/-! ### setH -/

@[simp] theorem setH_life (n : Nat) (v : Word128) (c : Ctx) : (setH n v c).life = c.life := rfl
@[simp] theorem setH_swapped (n : Nat) (v : Word128) (c : Ctx) : (setH n v c).swapped = c.swapped := rfl
@[simp] theorem setH_part (n : Nat) (v : Word128) (c : Ctx) : (setH n v c).part = c.part := rfl
@[simp] theorem setH_pasid (n : Nat) (v : Word128) (c : Ctx) : (setH n v c).pasid = c.pasid := rfl
@[simp] theorem setH_kernel (n : Nat) (v : Word128) (c : Ctx) : (setH n v c).kernel = c.kernel := rfl
@[simp] theorem setH_fresh (n : Nat) (v : Word128) (c : Ctx) : (setH n v c).fresh = c.fresh := rfl
@[simp] theorem setH_ordinal (n : Nat) (v : Word128) (c : Ctx) : (setH n v c).ordinal = c.ordinal := rfl
@[simp] theorem setH_epoch (n : Nat) (v : Word128) (c : Ctx) : (setH n v c).epoch = c.epoch := rfl
@[simp] theorem setH_index (n : Nat) (v : Word128) (c : Ctx) : (setH n v c).index = c.index := rfl
@[simp] theorem setH_seq (n : Nat) (v : Word128) (c : Ctx) : (setH n v c).seq = c.seq := rfl
@[simp] theorem setH_aside (n : Nat) (v : Word128) (c : Ctx) : (setH n v c).aside = c.aside := rfl
@[simp] theorem setH_g (n : Nat) (v : Word128) (c : Ctx) : (setH n v c).g = c.g := rfl
@[simp] theorem setH_p (n : Nat) (v : Word128) (c : Ctx) : (setH n v c).p = c.p := rfl
@[simp] theorem setH_k (n : Nat) (v : Word128) (c : Ctx) : (setH n v c).k = c.k := rfl
@[simp] theorem setH_bt (n : Nat) (v : Word128) (c : Ctx) : (setH n v c).bt = c.bt := rfl
@[simp] theorem setH_m (n : Nat) (v : Word128) (c : Ctx) : (setH n v c).m = c.m := rfl
@[simp] theorem setH_tiles (n : Nat) (v : Word128) (c : Ctx) : (setH n v c).tiles = c.tiles := rfl
@[simp] theorem setH_fslots (n : Nat) (v : Word128) (c : Ctx) : (setH n v c).fslots = c.fslots := rfl
@[simp] theorem setH_rba (n : Nat) (v : Word128) (c : Ctx) : (setH n v c).rba = c.rba := rfl
@[simp] theorem setH_rbb (n : Nat) (v : Word128) (c : Ctx) : (setH n v c).rbb = c.rbb := rfl
@[simp] theorem setH_rwin (n : Nat) (v : Word128) (c : Ctx) : (setH n v c).rwin = c.rwin := rfl
@[simp] theorem setH_fflags (n : Nat) (v : Word128) (c : Ctx) : (setH n v c).fflags = c.fflags := rfl
@[simp] theorem setH_fmode (n : Nat) (v : Word128) (c : Ctx) : (setH n v c).fmode = c.fmode := rfl
@[simp] theorem setH_srng (n : Nat) (v : Word128) (c : Ctx) : (setH n v c).srng = c.srng := rfl
@[simp] theorem setH_icfg (n : Nat) (v : Word128) (c : Ctx) : (setH n v c).icfg = c.icfg := rfl
@[simp] theorem setH_scyc (n : Nat) (v : Word128) (c : Ctx) : (setH n v c).scyc = c.scyc := rfl
@[simp] theorem setH_tcause (n : Nat) (v : Word128) (c : Ctx) : (setH n v c).tcause = c.tcause := rfl
@[simp] theorem setH_tval (n : Nat) (v : Word128) (c : Ctx) : (setH n v c).tval = c.tval := rfl
@[simp] theorem setH_epc (n : Nat) (v : Word128) (c : Ctx) : (setH n v c).epc = c.epc := rfl
@[simp] theorem setH_hvec (n : Nat) (v : Word128) (c : Ctx) : (setH n v c).hvec = c.hvec := rfl
@[simp] theorem setH_tstat (n : Nat) (v : Word128) (c : Ctx) : (setH n v c).tstat = c.tstat := rfl
@[simp] theorem setH_tpbt (n : Nat) (v : Word128) (c : Ctx) : (setH n v c).tpbt = c.tpbt := rfl
@[simp] theorem setH_tscr (n : Nat) (v : Word128) (c : Ctx) : (setH n v c).tscr = c.tscr := rfl
@[simp] theorem setH_ehome (n : Nat) (v : Word128) (c : Ctx) : (setH n v c).ehome = c.ehome := rfl
@[simp] theorem setH_reports (n : Nat) (v : Word128) (c : Ctx) : (setH n v c).reports = c.reports := rfl
@[simp] theorem setH_deferred (n : Nat) (v : Word128) (c : Ctx) : (setH n v c).deferred = c.deferred := rfl
@[simp] theorem setH_latch (n : Nat) (v : Word128) (c : Ctx) : (setH n v c).latch = c.latch := rfl
@[simp] theorem setH_flights (n : Nat) (v : Word128) (c : Ctx) : (setH n v c).flights = c.flights := rfl
@[simp] theorem setH_dec (n : Nat) (v : Word128) (c : Ctx) : (setH n v c).dec = c.dec := rfl
@[simp] theorem setH_atts (n : Nat) (v : Word128) (c : Ctx) : (setH n v c).atts = c.atts := rfl
@[simp] theorem setH_own (n : Nat) (v : Word128) (c : Ctx) : (setH n v c).own = c.own := rfl
@[simp] theorem setH_seen (n : Nat) (v : Word128) (c : Ctx) : (setH n v c).seen = c.seen := rfl
@[simp] theorem setH_ask (n : Nat) (v : Word128) (c : Ctx) : (setH n v c).ask = c.ask := rfl
@[simp] theorem setH_drift (n : Nat) (v : Word128) (c : Ctx) : (setH n v c).drift = c.drift := rfl
@[simp] theorem setH_trace (n : Nat) (v : Word128) (c : Ctx) : (setH n v c).trace = c.trace := rfl
@[simp] theorem setH_measured (n : Nat) (v : Word128) (c : Ctx) : (setH n v c).measured = c.measured := rfl
@[simp] theorem setH_firstCyc (n : Nat) (v : Word128) (c : Ctx) : (setH n v c).firstCyc = c.firstCyc := rfl
@[simp] theorem setH_stall (n : Nat) (v : Word128) (c : Ctx) : (setH n v c).stall = c.stall := rfl
@[simp] theorem setH_log0 (n : Nat) (v : Word128) (c : Ctx) : (setH n v c).log0 = c.log0 := rfl
@[simp] theorem setH_bkps (n : Nat) (v : Word128) (c : Ctx) : (setH n v c).bkps = c.bkps := rfl
@[simp] theorem setH_bkpa (n : Nat) (v : Word128) (c : Ctx) : (setH n v c).bkpa = c.bkpa := rfl
@[simp] theorem setH_wpinfo (n : Nat) (v : Word128) (c : Ctx) : (setH n v c).wpinfo = c.wpinfo := rfl
@[simp] theorem setH_skipWatch (n : Nat) (v : Word128) (c : Ctx) : (setH n v c).skipWatch = c.skipWatch := rfl
@[simp] theorem setH_skipBreak (n : Nat) (v : Word128) (c : Ctx) : (setH n v c).skipBreak = c.skipBreak := rfl
@[simp] theorem setH_traces (n : Nat) (v : Word128) (c : Ctx) : (setH n v c).traces = c.traces := rfl
@[simp] theorem setH_starting (n : Nat) (v : Word128) (c : Ctx) : (setH n v c).starting = c.starting := rfl
@[simp] theorem setH_strand (n : Nat) (v : Word128) (c : Ctx) : (setH n v c).strand = c.strand := rfl
@[simp] theorem setH_ticked (n : Nat) (v : Word128) (c : Ctx) : (setH n v c).ticked = c.ticked := rfl
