/-- A held window, nothing of the context in flight: a handler that serves its trap, and no handler with no window write that waits. -/
theorem witness_SpecialRegistersReadAndWrite_held :
    let s := { handled 0 (live id) with windows := [(1, { Window.reset with base := 0x850 })] }
    let t := { live id with windows := [(1, { Window.reset with base := 0x850 })] }
    (ctxAt s 0 0).flights = [] ∧ atomicsOf s 0 0 = [] ∧ inhibited (ctxAt s 0 0) = false ∧ (handlerPlace s (ctxAt s 0 0)).isSome = true
      ∧ (ctxAt t 0 0).flights = [] ∧ atomicsOf t 0 0 = [] ∧ t.winPend = []
      ∧ (windowAt s (dieOf 0) 1).base.toNat / 2 ^ 11 % 2 = 1 ∧ (windowAt s (dieOf 0) 1).base.toNat / 2 ^ 4 % 32 ≠ (ctxAt s 0 0).part
      ∧ (6 : Word).toNat % 8 = 6 := by decide +kernel

/-- A scratchpad watch that ends with the window; a global one that ends with its page, unanswered and answered. -/
theorem witness_WatchesInstallAndClear :
    let s := modMe enLive (fun x => { x with g := [(1, 0x1FFF0), (2, 0xFFF0)] })
    let t := modMe s (fun x => { x with ask := .answered (.watch 1) 0 })
    let sp : SI := si 3 0 1 0x5000F
    let gl : SI := si 3 1 2 0x1000F
    Quiet s ∧ s.sliceWatches = [] ∧ sp.imm.toNat % 2 ^ 16 ≠ 0 ∧ sp.imm.getLsbD 18 = true ∧ (heldG s 1).toNat % 16 = 0 ∧ (heldG s 1).toNat + 16 ≤ windowOf s s.cur.core
      ∧ gl.imm.getLsbD 18 = false ∧ gl.imm.toNat / 2 ^ 16 % 4 = 1 ∧ hState (heldH s 1) = 1 ∧ (heldG s 2).toNat % 16 = 0
      ∧ (heldG s 2).toNat + 16 ≤ pageBytes (hSize (heldH s 1)) ∧ (me s).ask = .none ∧ Quiet t ∧ (me t).ask = .answered (.watch 1) 0 := by
  refine ⟨⟨by decide, by decide +kernel⟩, by decide +kernel, by decide, by decide, by decide +kernel, by decide +kernel, by decide, by decide, by decide +kernel, by decide +kernel,
    by decide +kernel, by decide +kernel, ⟨by decide, by decide +kernel⟩, by decide +kernel⟩

theorem witness_SystemInstructionsAct :
    Quiet enLive ∧ (me enLive).latch = true ∧ (me (live id)).latch = false ∧ replaying enLive (me enLive).part = false
      ∧ (systemChange enLive (.logctlHw plainMod (si 5 0 0 0x000))).map (fun r => r.2.1) = some 2
      ∧ (systemChange enLive (.dstop plainMod (sr 0 0 0))).map (fun r => r.2.1) = some 1 := by
  refine ⟨quiet_enLive, ?_⟩
  decide +kernel

/-- A kernel that runs an iteration without a report. -/
def aKernel : Kernel :=
  { id := 5, pasid := 0, queue := 0, index := 0, slot := 0, ordered := false, record := false, replay := false, recBytes := [], next := 0, patience := none,
    running := [0], closed := 0, report := none }

/-- A pointer to an entry with the secondary empty and busy, and on the secondary stream. -/
theorem witness_SystemInstructionsAct_strands :
    let s := inPage 0 true none [] (withG [(1, 0x10000)])
    let busy := modCtx s 0 2 (fun x => { x with life := .ready })
    let k := modPart s 0 (fun p => { p with kernel := some aKernel })
    Settled s ∧ s.cur.bank ≠ 2 ∧ (checkPointer s (me s).pasid (heldG s 1) [0]).toOption = some 0x10000 ∧ (myCore s).sec.life = .empty
      ∧ (enterAt s (me s).pasid 0x10000).isSome = true ∧ (myCore busy).sec.life ≠ .empty ∧ Settled k
      ∧ (partAt k (me k).part).kernel = some aKernel := by
  refine ⟨⟨⟨by decide, by decide +kernel⟩, by decide +kernel⟩, by decide, by decide +kernel, by decide +kernel, by decide +kernel, by decide +kernel,
    ⟨⟨by decide, by decide +kernel⟩, by decide +kernel⟩, by decide +kernel⟩
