-- ==== Sys2Proof/Machine/Step.lean ====
section
/-!
DEFINITION. One step of the machine: the block takes the host's next action (10_state.md R43). A command is one step (20_memory.md R55).
-/

namespace Sys2Proof.Machine

/-- One step. With no host action left the block waits (70_reset_and_hazards.md R271). A host read changes nothing in the block
(20_memory.md R56). Under RST the packet presented is not executed (R270). A legal packet executes its command; an illegal
one is consumed and raises IllegalCommand (60_exceptions.md R245); a truncated one has no move (20_memory.md R54). -/
def step (s : State) : Host.Outcome State Fault Refusal :=
  match s.host with
  | [] => .next s
  | .read _ :: rest => .next { s with host := rest }
  | .reset _ :: rest => .next (State.takeReset { s with host := rest })
  | .issue ws :: rest =>
    match decode ws with
    | .command i ws' => exec i { s with host := presentRest ws' rest }
    | .illegal ws' => .next (State.raise { s with host := presentRest ws' rest } .illegalCommand)
    | .truncated => .refused .truncatedPacket
    | .nothing => .next { s with host := rest }

/-- `s` with the host presenting, as its very next action, the packet whose bits are the low `nbits` bits of `w`. -/
def State.withFetchWord (s : State) (nbits w : Nat) : State :=
  { s with host := .issue (tablePacket nbits w) :: s.host }

end Sys2Proof.Machine
end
☆ ☆ ☆
Looking at the entries above, state how many lines contain "latch"; give the number alone.

2